10 Years After

My return to college

5.01.2004

Watching You Watching Us

Last week while at work I watched (read: subjected to) an episode of Oprah dealing with her revived book club. The first book up, and the only one really interesting to me, was One Hundred Years of Solitude. I had read some of the book the first semester back in school. I had had to stop when the semester really heated up and just haven't gotten around to picking it back up and finishing it yet.

What surpsrised me was Oprah's spiel about the book.
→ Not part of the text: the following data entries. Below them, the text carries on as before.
-- ==== Sys2Proof/Tests/Slice0.lean ====
section
/-! SUPPORT. The model's own tests. Every expected value is a row of spec/95_test_vectors.md (tables V1 to
V10) or of spec/96_test_programs.md, at XLEN = 64; then, for every statement with hypotheses, a state and
operands that meet them. -/

namespace Sys2Proof.Tests

open Machine Safety

/-- A running block with `IPSEL` = 5, the program given and the six register values given. -/
def block (prog : List Slot) (r : Vector Int 6) : State where
  regs := #v[.ofInt XLEN r[0], .ofInt XLEN r[1], .ofInt XLEN r[2], .ofInt XLEN r[3],
    .ofInt XLEN r[4], .ofInt XLEN r[5]]
  status := .running
  cause := .none
  ipsel := 5
  ipselSet := true
  prog := prog
  request := none

/-- The tables V1 to V7: `PLEN` = 1. -/
def one (i : Instr) (r : Vector Int 6) : State := block [.tuple i] r

/-- The tables V8: the instruction at every one of `n` addresses. -/
def many (n : Nat) (i : Instr) (r : Vector Int 6) : State := block (List.replicate n (.tuple i)) r

/-- The step goes on to the register values, the status and the cause. -/
def goesTo (s : State) (r : Vector Int 6) (st : Status) (c : Cause := .none) : Bool :=
  match step s with
  | .next t => decide (t.values = r ∧ t.status = st ∧ t.cause = c)
  | .fault _ => false
  | .refused _ => false

/-! ### WellFormed refuses an ill-formed term for each check (30_encoding.md R69) -/

theorem test_wf_dest_refuses_6 : (Instr.seti 6 6 6).wfDest = false := by decide
theorem test_wf_dest_refuses_8 : (Instr.eqrr 1 2 8).wfDest = false := by decide
theorem test_wf_A_refuses_bad_index : (Instr.addr (-1) 0 0).wfA = false := by decide
theorem test_wf_A_refuses_big_literal : (Instr.seti 9223372036854775808 0 0).wfA = false := by decide
theorem test_wf_B_refuses_bad_index : (Instr.gtir 6 6 0).wfB = false := by decide
theorem test_wf_B_refuses_big_ignored : (Instr.setr 1 (-9223372036854775809) 0).wfB = false := by decide
theorem test_wf_accepts_literal_7 : WellFormed (.seti 7 99 5) := by decide
theorem test_wf_accepts_literal_B_6 : WellFormed (.addi 1 6 2) := by decide

/-! ### Launch checks (V9, "Refusals at launch") -/

/-- A block in `IDLE` with the launch parameters given. -/
def parked (ipsel : BitVec 3) (prog : List Slot) : State :=
  { State.reset with ipsel := ipsel, ipselSet := true, prog := prog }

theorem test_launch_refused_ipsel_6 :
    (parked 6 [.tuple (.seti 0 0 0)]).launchProblem = some .ipselRange := by decide
theorem test_launch_refused_ipsel_unset :
    (State.reset).launchProblem = some .ipselUnset := by decide
theorem test_launch_refused_empty : (parked 5 []).launchProblem = some .empty := by decide
theorem test_launch_refused_too_long (p : List Slot) (h : PLEN_MAX < p.length) :
    (parked 5 p).launchProblem = some .tooLong := by
  have hp : PLEN_MAX < (parked 5 p).plen := h
  have hip : (parked 5 p).ip = some 5 := rfl
  have hl : (parked 5 p).launchProblem = (parked 5 p).paramProblem := if_pos rfl
  rw [hl]
  unfold State.paramProblem
  rw [hip, if_neg (by simp [parked]), if_neg (by simp), if_neg (by omega), if_pos hp]
theorem test_launch_refused_dest :
    (parked 5 [.tuple (.seti 6 6 7)]).launchProblem = some .dest := by decide
theorem test_launch_refused_operandA :
    (parked 5 [.tuple (.setr 6 0 1)]).launchProblem = some .operandA := by decide
theorem test_launch_refused_operandB :
    (parked 5 [.tuple (.addr 1 6 2)]).launchProblem = some .operandB := by decide
theorem test_launch_accepted : (parked 5 [.tuple (.addr 1 5 2)]).launchProblem = none := by decide

/-! ### Decoding: a word written out for every opcode (V10) -/
theorem test_word_addr : decode (BitVec.ofNat IW 0x00000000000000010000000000000000B0) = .addr 1 2 3 ∧
    encode (.addr 1 2 3) = BitVec.ofNat IW 0x00000000000000010000000000000000B0 := by decide
theorem test_word_addi : decode (BitVec.ofNat IW 0x0000000000000000800000000000000001) = .addi 0 1 0 ∧
    encode (.addi 0 1 0) = BitVec.ofNat IW 0x0000000000000000800000000000000001 := by decide
theorem test_word_mulr : decode (BitVec.ofNat IW 0x0000000000000002000000000000000242) = .mulr 4 4 4 ∧
    encode (.mulr 4 4 4) = BitVec.ofNat IW 0x0000000000000002000000000000000242 := by decide
theorem test_word_muli : decode (BitVec.ofNat IW 0x7FFFFFFFFFFFFFFF000000000000000143) = .muli 2 (-2) 4 ∧
    encode (.muli 2 (-2) 4) = BitVec.ofNat IW 0x7FFFFFFFFFFFFFFF000000000000000143 := by decide
theorem test_word_banr : decode (BitVec.ofNat IW 0x0000000000000001000000000000000254) = .banr 4 2 5 ∧
    encode (.banr 4 2 5) = BitVec.ofNat IW 0x0000000000000001000000000000000254 := by decide
theorem test_word_bani : decode (BitVec.ofNat IW 0x000000000000007F8000000000000000A5) = .bani 1 255 2 ∧
    encode (.bani 1 255 2) = BitVec.ofNat IW 0x000000000000007F8000000000000000A5 := by decide
theorem test_word_borr : decode (BitVec.ofNat IW 0x00000000000000010000000000000000B6) = .borr 1 2 3 ∧
    encode (.borr 1 2 3) = BitVec.ofNat IW 0x00000000000000010000000000000000B6 := by decide
theorem test_word_bori : decode (BitVec.ofNat IW 0x0000000000000080000000000000000127) = .bori 2 256 2 ∧
    encode (.bori 2 256 2) = BitVec.ofNat IW 0x0000000000000080000000000000000127 := by decide
theorem test_word_setr : decode (BitVec.ofNat IW 0x0000000000000000000000000000000088) = .setr 1 0 0 ∧
    encode (.setr 1 0 0) = BitVec.ofNat IW 0x0000000000000000000000000000000088 := by decide
theorem test_word_seti : decode (BitVec.ofNat IW 0x0000000000000000000000000000000299) = .seti 5 0 1 ∧
    encode (.seti 5 0 1) = BitVec.ofNat IW 0x0000000000000000000000000000000299 := by decide
theorem test_word_gtir : decode (BitVec.ofNat IW 0x000000000000000200000000000000001A) = .gtir 0 4 1 ∧
    encode (.gtir 0 4 1) = BitVec.ofNat IW 0x000000000000000200000000000000001A := by decide
theorem test_word_gtri : decode (BitVec.ofNat IW 0x00000000000000000000000000000000BB) = .gtri 1 0 3 ∧
    encode (.gtri 1 0 3) = BitVec.ofNat IW 0x00000000000000000000000000000000BB := by decide
theorem test_word_gtrr : decode (BitVec.ofNat IW 0x000000000000000100000000000000008C) = .gtrr 1 2 0 ∧
    encode (.gtrr 1 2 0) = BitVec.ofNat IW 0x000000000000000100000000000000008C := by decide
theorem test_word_eqir : decode (BitVec.ofNat IW 0x000000000000000100000000000000034D) = .eqir 6 2 4 ∧
    encode (.eqir 6 2 4) = BitVec.ofNat IW 0x000000000000000100000000000000034D := by decide
theorem test_word_eqri : decode (BitVec.ofNat IW 0x7FFFFFFFFFFFFFFF8000000000000000AE) = .eqri 1 (-1) 2 ∧
    encode (.eqri 1 (-1) 2) = BitVec.ofNat IW 0x7FFFFFFFFFFFFFFF8000000000000000AE := by decide
theorem test_word_eqrr : decode (BitVec.ofNat IW 0x000000000000000100000000000000028F) = .eqrr 5 2 0 ∧
    encode (.eqrr 5 2 0) = BitVec.ofNat IW 0x000000000000000100000000000000028F := by decide
theorem test_decode_min_literal :
    decode (BitVec.ofNat IW 0x0000000000000000400000000000000059) = .seti (-9223372036854775808) 0 5 := by
  decide
theorem test_decode_reserved_destination :
    decode (BitVec.ofNat IW 0x0000000000000000000000000000000079) = .seti 0 0 7 := by decide
theorem test_decode_rejects_bit_135 : decodeTableWord 136 (2 ^ 135) = none := by decide
theorem test_every_table_row_decodes :
    ∀ n : Fin NOPS, decodeTableWord 8 n.val = some (Instr.ofOpnum n 0 0 0) := by decide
She talked about how it was Toni Morrison's favorite book and how the pop singer Shakira is good friends with Gabo - Gabriel Garcia Marquez's nickname. (I haven't a clue what this has to do with whether the book is good or not.) Also, she commented on how she had to read the book in three long stretches. She indicated surprise that the white housewives on her show were able to read the book in smaller increments. Also surprising, as she sequed into the next book she commented that the next book would be much easier than One Hundred Years of Solitude. This shocked me because it seemed she was saying that because the book was so hard she was surprised her audience had finished it. Why would a talk show host recommend books that she didn't think her audience could read?
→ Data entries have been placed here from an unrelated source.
-- ==== Sys2Proof/Syntax.lean ====
section
/-! DEFINITION. The events, the segment and the 26 rows of the opcode table, and the three encoded forms they have. -/

namespace Sys2Proof

/-- The abstract segment of R70. It is never stored: it crosses a port (R32). -/
structure Segment where
  fir : Bool
  fin : Bool
  seq : Seq
  payload : List Byte
deriving DecidableEq, Repr

/-- The six output events of R11, with R11's arguments. -/
inductive OutEvent where
  | lTx (segment : List Byte)
  | uRx (apdu : List Byte)
  | uTxdoneOk
  | uTxdoneFail
  | uLinkUp
  | uLinkDown
deriving DecidableEq, Repr

/-- One constructor per row of spec/opcode_table.json: the sixteen input codes, the six output
codes and the four header classes, in the table's order. -/
inductive Instr where
  /-- `L.LINK_DOWN` (R156). -/
  | lLinkDown
  /-- `L.LINK_UP` (R155). -/
  | lLinkUp
  /-- `L.TXDONE_FAIL` (R116). -/
  | lTxdoneFail
  /-- `L.TXDONE_OK` (R115). -/
  | lTxdoneOk
  /-- `L.RX(segment)` (R131), any byte string (R79). -/
  | lRx (segment : List Byte)
  /-- `U.SEND(apdu)` (R111), any byte string (R79). -/
  | uSend (apdu : List Byte)
  /-- The ten input codes that name no event (R78). -/
  | illegalIn5
  | illegalIn6
  | illegalIn7
  | illegalIn8
  | illegalIn9
  | illegalInA
  | illegalInB
  | illegalInD
  | illegalInE
  | illegalInF
  /-- `L.TX(segment)` (R160), an output event. -/
  | lTx (segment : List Byte)
  /-- `U.LINK_DOWN` (R164), an output event. -/
  | uLinkDown
  /-- `U.LINK_UP` (R163), an output event. -/
  | uLinkUp
  /-- `U.TXDONE_FAIL` (R162), an output event. -/
  | uTxdoneFail
  /-- `U.TXDONE_OK` (R162), an output event. -/
  | uTxdoneOk
  /-- `U.RX(apdu)` (R161), an output event. -/
  | uRx (apdu : List Byte)
  /-- `SEG_MIDDLE(seq, payload)` (R135): receipt of a segment with FIR = 0, FIN = 0. -/
  | segMiddle (seq : Seq) (payload : List Byte)
  /-- `SEG_LAST(seq, payload)` (R136): receipt of a segment with FIR = 0, FIN = 1. -/
  | segLast (seq : Seq) (payload : List Byte)
  /-- `SEG_FIRST(seq, payload)` (R133): receipt of a segment with FIR = 1, FIN = 0. -/
  | segFirst (seq : Seq) (payload : List Byte)
  /-- `SEG_SINGLE(seq, payload)` (R134): receipt of a segment with FIR = 1, FIN = 1. -/
  | segSingle (seq : Seq) (payload : List Byte)
deriving DecidableEq, Repr

/-- One port transaction: an event code and the byte string a DATA event carries (R76). -/
structure Transaction where
  code : EvCode
  data : List Byte
deriving DecidableEq, Repr

/-- An encoded row. Input codes, output codes and segment headers are separate code spaces (R72, R76):
the direction of a transaction, or being the bytes of a segment, tells which. -/
inductive Encoded where
  | evtIn (t : Transaction)
  | evtOut (t : Transaction)
  | tpdu (bytes : List Byte)
deriving DecidableEq, Repr

/-- Why the decoder refuses. -/
inductive DecodeError where
  /-- An event that carries nothing (R76) came with a byte string. -/
  | strayOperand
  /-- An output code outside the six of R77. -/
  | notAnOutputCode
  /-- A byte string of length 0 has no header and is no segment (R75 a). -/
  | noHeader
deriving DecidableEq, Repr

/-- The row of the opcode table that an output event is. -/
def OutEvent.instr : OutEvent → Instr
  | .lTx segment => .lTx segment
  | .uRx apdu => .uRx apdu
  | .uTxdoneOk => .uTxdoneOk
  | .uTxdoneFail => .uTxdoneFail
  | .uLinkUp => .uLinkUp
  | .uLinkDown => .uLinkDown

/-- Is the row an input transaction (format `EVT_IN`)? Only these does the environment present (R11, R78). -/
def Instr.isInput : Instr → Bool
  | .lLinkDown | .lLinkUp | .lTxdoneFail | .lTxdoneOk | .lRx _ | .uSend _ => true
  | .illegalIn5 | .illegalIn6 | .illegalIn7 | .illegalIn8 | .illegalIn9 => true
  | .illegalInA | .illegalInB | .illegalInD | .illegalInE | .illegalInF => true
  | .lTx _ | .uLinkDown | .uLinkUp | .uTxdoneFail | .uTxdoneOk | .uRx _ => false
  | .segMiddle _ _ | .segLast _ _ | .segFirst _ _ | .segSingle _ _ => false

/-- Is the row one of the ten illegal input codes of R78? -/
def Instr.isIllegal : Instr → Bool
  | .illegalIn5 | .illegalIn6 | .illegalIn7 | .illegalIn8 | .illegalIn9 => true
  | .illegalInA | .illegalInB | .illegalInD | .illegalInE | .illegalInF => true
  | .lLinkDown | .lLinkUp | .lTxdoneFail | .lTxdoneOk | .lRx _ | .uSend _ => false
  | .lTx _ | .uLinkDown | .uLinkUp | .uTxdoneFail | .uTxdoneOk | .uRx _ => false
  | .segMiddle _ _ | .segLast _ _ | .segFirst _ _ | .segSingle _ _ => false

end Sys2Proof
end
Part of the show was Oprah meeting with some all white housewife bookclub in Arizona or somewhere. They echoed Oprah's comment about it being a hard book. One of them said she had done a character study prior to reading the book. Oprah asked where dhe had gathered the information for this and the lady responded, "On oprah.com !"


The evils of sub-genres


Personally I dislike genre-fication- black writers, latin-American writers, female writers, gay writers, Chinese gay female writers, etc., etc. I find it denegrating. Reviews read "a great female writer" as if it is good for a female, but white males (such as myself) have some sort of higher mark. It ties into my dislike of gender studies and such in literary criticsm.
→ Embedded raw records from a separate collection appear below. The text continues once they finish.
/-- A run of input events goes through and ends in a state with the watched invariant. -/
theorem WatchedInv.run {es : List Instr} {v : Neighbours} {s : State} (h : WatchedInv v s)
    (hes : ∀ e ∈ es, e.isInput = true) :
    ∃ v' t, runWatched es v s = some (v', t) ∧ WatchedInv v' t := by
  induction es generalizing v s with
  | nil => exact ⟨v, s, rfl, h⟩
  | cons i rest ih =>
    obtain ⟨hi, hrest⟩ := List.forall_mem_cons.mp hes
    obtain ⟨u, hu⟩ := exec_input_completes hi h.wellFormed h.inv
    rw [runWatched_cons_of_next hu]
    exact ih (h.step hi hu) hrest

/-- Settles O54: reset has the watched invariant, and every run of input events keeps it. -/
theorem reachableUnfaultedStatesSatisfyR34 : Obligations.ReachableUnfaultedStatesSatisfyR34 := by
  intro c es hc hes
  obtain ⟨v, t, hrun, h⟩ := (watchedInv_reset hc).run hes
  refine ⟨v, t, hrun, fun hfault => ?_⟩
  obtain ⟨hoffline, htxIdle, htxBusy, hrxIdle, hrxLen, -, -⟩ := h.inv
  exact ⟨hoffline, htxIdle, htxBusy, hrxIdle, hrxLen,
    Neighbours.outstandingIsBusy_iff.mp (h.outstanding hfault)⟩

/-! ## What the emptied and the fresh buffers hold (R24, R28) -/

theorem Memory.read_fresh_of_length_le {bs : List Byte} {a : Nat} (h : bs.length ≤ a) :
    Memory.read (Memory.writeBytes Memory.empty 0 bs) a = none := by
  obtain ⟨hexact, hbytes⟩ := Memory.exact_fresh bs
  rw [hexact.read, hbytes, List.getElem?_eq_none h]

theorem State.Running.not_halted {s : State} (h : s.Running) : ¬ s.Halted :=
  fun hhalted => hhalted h.2

/-- The buffer after an accepted `U.SEND` is the APDU alone (R111). -/
theorem execUSend_accepted_txBuf {apdu : List Byte} {s t : State} (hr : s.Running)
    (h : execUSend apdu s = .next t) (hs : s.txBusy = false) (ht : t.txBusy = true) :
    t.txBuf = Memory.writeBytes Memory.empty 0 apdu := by
  rcases execUSend_next h with
    ⟨hhalted, -⟩ | ⟨-, ⟨-, rfl⟩ | ⟨-, hb, -⟩ | ⟨-, -, -, rfl⟩ | ⟨-, -, -, rfl⟩⟩
  · exact absurd hhalted hr.not_halted
  · simp [hs] at ht
  · simp [hs] at hb
  · simp [hs] at ht
  · rfl

/-- A class row in a running block that ends unfaulted got past the gate of R131. -/
theorem exec_segment_unfaulted {g : Segment} {s t : State} (hr : s.Running)
    (h : exec g.instr s = .next t) (ht : t.fault = 0#4) :
    receiveDecoded (some g) s = .next t := by
  rw [exec_segment] at h
  rcases gated_next h with ⟨hhalted, -⟩ | ⟨-, ⟨-, rfl⟩ | ⟨-, -, rfl⟩ | ⟨-, -, ho⟩⟩
  · exact absurd hhalted hr.not_halted
  · exact absurd ht (State.raise_fault_ne_zero _ _)
  · exact absurd ht (State.raise_fault_ne_zero _ _)
  · exact ho

/-- The buffer after a `SEG_FIRST` is its payload alone (R133). -/
theorem execSegFirst_rxBuf {seq : Seq} {payload : List Byte} {s t : State} (hr : s.Running)
    (h : exec (.segFirst seq payload) s = .next t) (ht : t.fault = 0#4) :
    t.rxBuf = Memory.writeBytes Memory.empty 0 payload := by
  have hd := exec_segment_unfaulted (g := ⟨true, false, seq, payload⟩) hr h ht
  obtain ⟨-, rfl⟩ := receiveFirst_next hd
  rfl

theorem execSegSingle_rxBuf {seq : Seq} {payload : List Byte} {s t : State} (hr : s.Running)
    (h : exec (.segSingle seq payload) s = .next t) (ht : t.fault = 0#4) :
    t.rxBuf = Memory.empty := by
  cases exec_segment_unfaulted (g := ⟨true, true, seq, payload⟩) hr h ht
  rfl

theorem execLLinkUp_rxBuf {s t : State} (hr : s.Running) (h : execLLinkUp s = .next t)
    (ht : t.fault = 0#4) : t.rxBuf = Memory.empty := by
  rcases execLLinkUp_next h with ⟨hhalted, -⟩ | ⟨-, ⟨-, rfl⟩ | ⟨-, rfl⟩⟩
  · exact absurd hhalted hr.not_halted
  · exact absurd ht (State.raise_fault_ne_zero _ _)
  · rfl

/-- The rows that end a send empty `tx_buf`; every other row leaves `tx_busy` set. -/
theorem Effect.txBuf_of_send_ends {i : Instr} {s t : State} (he : Effect i s t)
    (hs : s.txBusy = true) (ht : t.txBusy = false) : t.txBuf = Memory.empty := by
  cases he with
  | sendDone | sendFailed | linkDown => rfl
  | send => cases ht
  | received _ _ _ _ _ _ _ hd =>
    rw [(receiveDecoded_txBusy_outputs hd).1, hs] at ht
    cases ht
  | violation | nextChunk | linkUp | receiveEmpty | output => exact absurd ht (by simp [hs])

/-- The ways a received segment ends a reassembly (R134, R136, R137) all empty `rx_buf`. -/
theorem receiveDecoded_rxBuf_of_reassembly_ends {g : Segment} {s t : State}
    (h : receiveDecoded (some g) s = .next t) (hs : s.rxActive = true) (ht : t.rxActive = false) :
    t.rxBuf = Memory.empty := by
  rcases receiveDecoded_next h with ⟨-, -, rfl⟩ | ⟨-, -, rfl⟩ | ⟨-, hidle, -⟩ |
    ⟨-, -, -, -, rfl⟩ | ⟨-, -, -, -, a, -, rfl⟩ | ⟨-, -, -, rfl⟩
  · cases ht
  · rfl
  · simp [hs] at hidle
  · simp [hs] at ht
  · rfl
  · rfl

/-- The rows that end a reassembly empty `rx_buf`; every other row leaves `rx_active` set. -/
theorem Effect.rxBuf_of_reassembly_ends {i : Instr} {s t : State} (he : Effect i s t)
    (hs : s.rxActive = true) (ht : t.rxActive = false) : t.rxBuf = Memory.empty := by
  cases he with
  | linkUp | linkDown => rfl
  | received _ _ _ _ _ _ _ hd => exact receiveDecoded_rxBuf_of_reassembly_ends hd hs ht
  | violation | send | nextChunk | sendDone | sendFailed | receiveEmpty | output =>
    exact absurd ht (by simp [hs])

/-- Settles O29: a fresh buffer holds what was written and no more, and each way a path becomes idle
empties its buffer. -/
theorem emptiedBuffersHoldNoByte : Obligations.EmptiedBuffersHoldNoByte := by
  intro s t i hr h
  obtain ⟨hhalted, -⟩ | ⟨-, he⟩ := exec_next h
  · exact absurd hhalted hr.not_halted
  refine ⟨?_, ?_, he.txBuf_of_send_ends, he.rxBuf_of_reassembly_ends, ?_⟩
  · rintro apdu rfl hs ht a ha
    rw [execUSend_accepted_txBuf hr h hs ht, Memory.read_fresh_of_length_le ha]
  · rintro seq payload rfl ht a ha
    rw [execSegFirst_rxBuf hr h ht, Memory.read_fresh_of_length_le ha]
  · rintro (rfl | ⟨seq, payload, rfl⟩) ht
    · exact execLLinkUp_rxBuf hr h ht
    · exact execSegSingle_rxBuf hr h ht

end Sys2Proof.Machine

namespace Sys2Proof.Machine

/-! ## The alignment of chunks (R57) -/

/-- A chunk after which bytes remain is a full one (R113). -/
theorem chunkLen_eq_max_of_lt {c : Config} {len pos : Nat} (h : pos + chunkLen c len pos < len) :
    chunkLen c len pos = c.maxSegmentUserDataSize := by
  unfold chunkLen at h ⊢
  omega

/-- A chunk that starts at a multiple of `S` ends at one, or ends the APDU. -/
theorem emitChunk_chunkAligned {a : List Byte} {pos : Nat} (first : Bool) {s : State}
    (hlen : a.length = s.txLen) (hpos : pos % s.cfg.maxSegmentUserDataSize = 0) :
    (emitChunk a pos first s).ChunkAligned := by
  intro _ hmore
  simp only [emitChunk_txPos, emitChunk_txLen, emitChunk_cfg, ← hlen] at hmore ⊢
  rw [chunkLen_eq_max_of_lt hmore, Nat.add_mod_right]
  exact hpos

/-- A block with no send in flight has no chunk to align. -/
theorem State.ChunkAligned.of_idle {s : State} (h : s.txBusy = false) : s.ChunkAligned :=
  fun hbusy => by simp [h] at hbusy

/-- The receipt of a segment is none of the transmit path's business (R158). -/
theorem receiveDecoded_keeps_chunkAligned {g : Segment} {s t : State} (h : s.ChunkAligned)
    (ht : receiveDecoded (some g) s = .next t) : t.ChunkAligned := by
  rcases receiveDecoded_next ht with ⟨-, -, rfl⟩ | ⟨-, -, rfl⟩ | ⟨-, -, rfl⟩ | ⟨-, -, -, -, rfl⟩ |
    ⟨-, -, -, -, a, -, rfl⟩ | ⟨-, -, -, rfl⟩ <;> exact h

/-- Only the two rows that emit a chunk move `tx_pos` within a send: the first chunk starts at 0, a
further one where the last ended. -/
theorem Effect.keeps_chunkAligned {i : Instr} {s t : State} (he : Effect i s t)
    (h : s.ChunkAligned) : t.ChunkAligned := by
  cases he with
  | send => exact emitChunk_chunkAligned true rfl (Nat.zero_mod _)
  | nextChunk _ _ hbusy hmore ha =>
    obtain ⟨-, hlen, -⟩ := memRead_ok_iff.mp ha
    exact emitChunk_chunkAligned false hlen (h hbusy hmore)
  | sendDone | sendFailed | linkDown => exact .of_idle rfl
  | received _ _ _ _ _ _ _ hd => exact receiveDecoded_keeps_chunkAligned h hd
  | violation | linkUp | receiveEmpty | output => exact h

/-- Settles O21: a halted block holds its state, and each case of `Effect` keeps the alignment. -/
theorem chunksStartAtMultiplesOfS : Obligations.ChunksStartAtMultiplesOfS := by
  intro i s t _ h ht
  rcases exec_next ht with ⟨-, rfl⟩ | ⟨-, he⟩
  · exact h
  · exact he.keeps_chunkAligned h

/-! ## The link cycle (R64, R155, R156) -/

theorem exec_lLinkDown_of_online {s : State} (hr : s.Running) (hl : s.link = .online) :
    exec .lLinkDown s =
      .next ({ s.txToIdle.rxToIdle with link := .offline }.emit .uLinkDown) :=
  (facade_of_running hr).trans (if_neg (by simp [hl]))

theorem exec_lLinkUp_of_offline {s : State} (hr : s.Running) (hl : s.link = .offline) :
    exec .lLinkUp s =
      .next ({ s.rxToIdle with link := .online, txSeq := Config.txSeqAfterLinkUp }.emit
        .uLinkUp) :=
  (facade_of_running hr).trans (if_neg (by simp [hl]))

/-- Settles O41: `L.LINK_DOWN` idles both paths and `L.LINK_UP` writes the counter, so no register
keeps a value of the old state but `fault`, which is 0 in a running block. -/
theorem linkCycleForgetsEverything : Obligations.LinkCycleForgetsEverything := by
  intro s hr _ hl
  have hup := exec_lLinkUp_of_offline
    (s := { s.txToIdle.rxToIdle with link := .offline }.emit .uLinkDown) hr rfl
  rw [runEvents_cons_of_next (exec_lLinkDown_of_online hr hl), runEvents_cons_of_next hup]
  obtain ⟨-, hfault⟩ := hr
  simp [runEvents, State.emit, State.reset, Config.txSeqAfterLinkUp, hfault]

/-! ## The canonical form of the buffers (R53) -/

/-- Both buffers list their offsets strictly rising. -/
def State.MemoryCanonical (s : State) : Prop :=
  Memory.wf s.txBuf = true ∧ Memory.wf s.rxBuf = true

theorem Memory.fresh_wf (bs : List Byte) :
    Memory.wf (Memory.writeBytes Memory.empty 0 bs) = true :=
  Memory.writeBytes_wf 0 bs Memory.empty_wf

theorem receiveDecoded_keeps_memoryCanonical {g : Segment} {s t : State} (h : s.MemoryCanonical)
    (ht : receiveDecoded (some g) s = .next t) : t.MemoryCanonical := by
  obtain ⟨htx, hrx⟩ := h
  rcases receiveDecoded_next ht with ⟨-, -, rfl⟩ | ⟨-, -, rfl⟩ | ⟨-, -, rfl⟩ | ⟨-, -, -, -, rfl⟩ |
    ⟨-, -, -, -, a, -, rfl⟩ | ⟨-, -, -, rfl⟩
  · exact ⟨htx, Memory.fresh_wf g.payload⟩
  · exact ⟨htx, Memory.empty_wf⟩
  · exact ⟨htx, hrx⟩
  · exact ⟨htx, Memory.writeBytes_wf s.rxLen g.payload hrx⟩
  · exact ⟨htx, Memory.empty_wf⟩
  · exact ⟨htx, Memory.empty_wf⟩

/-- A row leaves a buffer alone, empties it, starts a fresh one or appends to it. -/
theorem Effect.keeps_memoryCanonical {i : Instr} {s t : State} (he : Effect i s t)
    (h : s.MemoryCanonical) : t.MemoryCanonical := by
  cases he with
  | send apdu => exact ⟨Memory.fresh_wf apdu, h.2⟩
  | sendDone | sendFailed => exact ⟨Memory.empty_wf, h.2⟩
  | linkUp => exact ⟨h.1, Memory.empty_wf⟩
  | linkDown => exact ⟨Memory.empty_wf, Memory.empty_wf⟩
  | received _ _ _ _ _ _ _ hd => exact receiveDecoded_keeps_memoryCanonical h hd
  | violation | nextChunk | receiveEmpty | output => exact h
* According to the Oregonian Franzen had considered turning down Oprah's show. He also told an interviewer at Powells.com that "[Oprah's] picked some good books but she's picked enough schmaltzy, one-dimensional ones that I cringe, myself ..." Usually ellipsed, the rest of the quote read "even though I think she's really smart and she's really fighting the good fight." In the end I believe it was actually Oprah that had revoked the invite.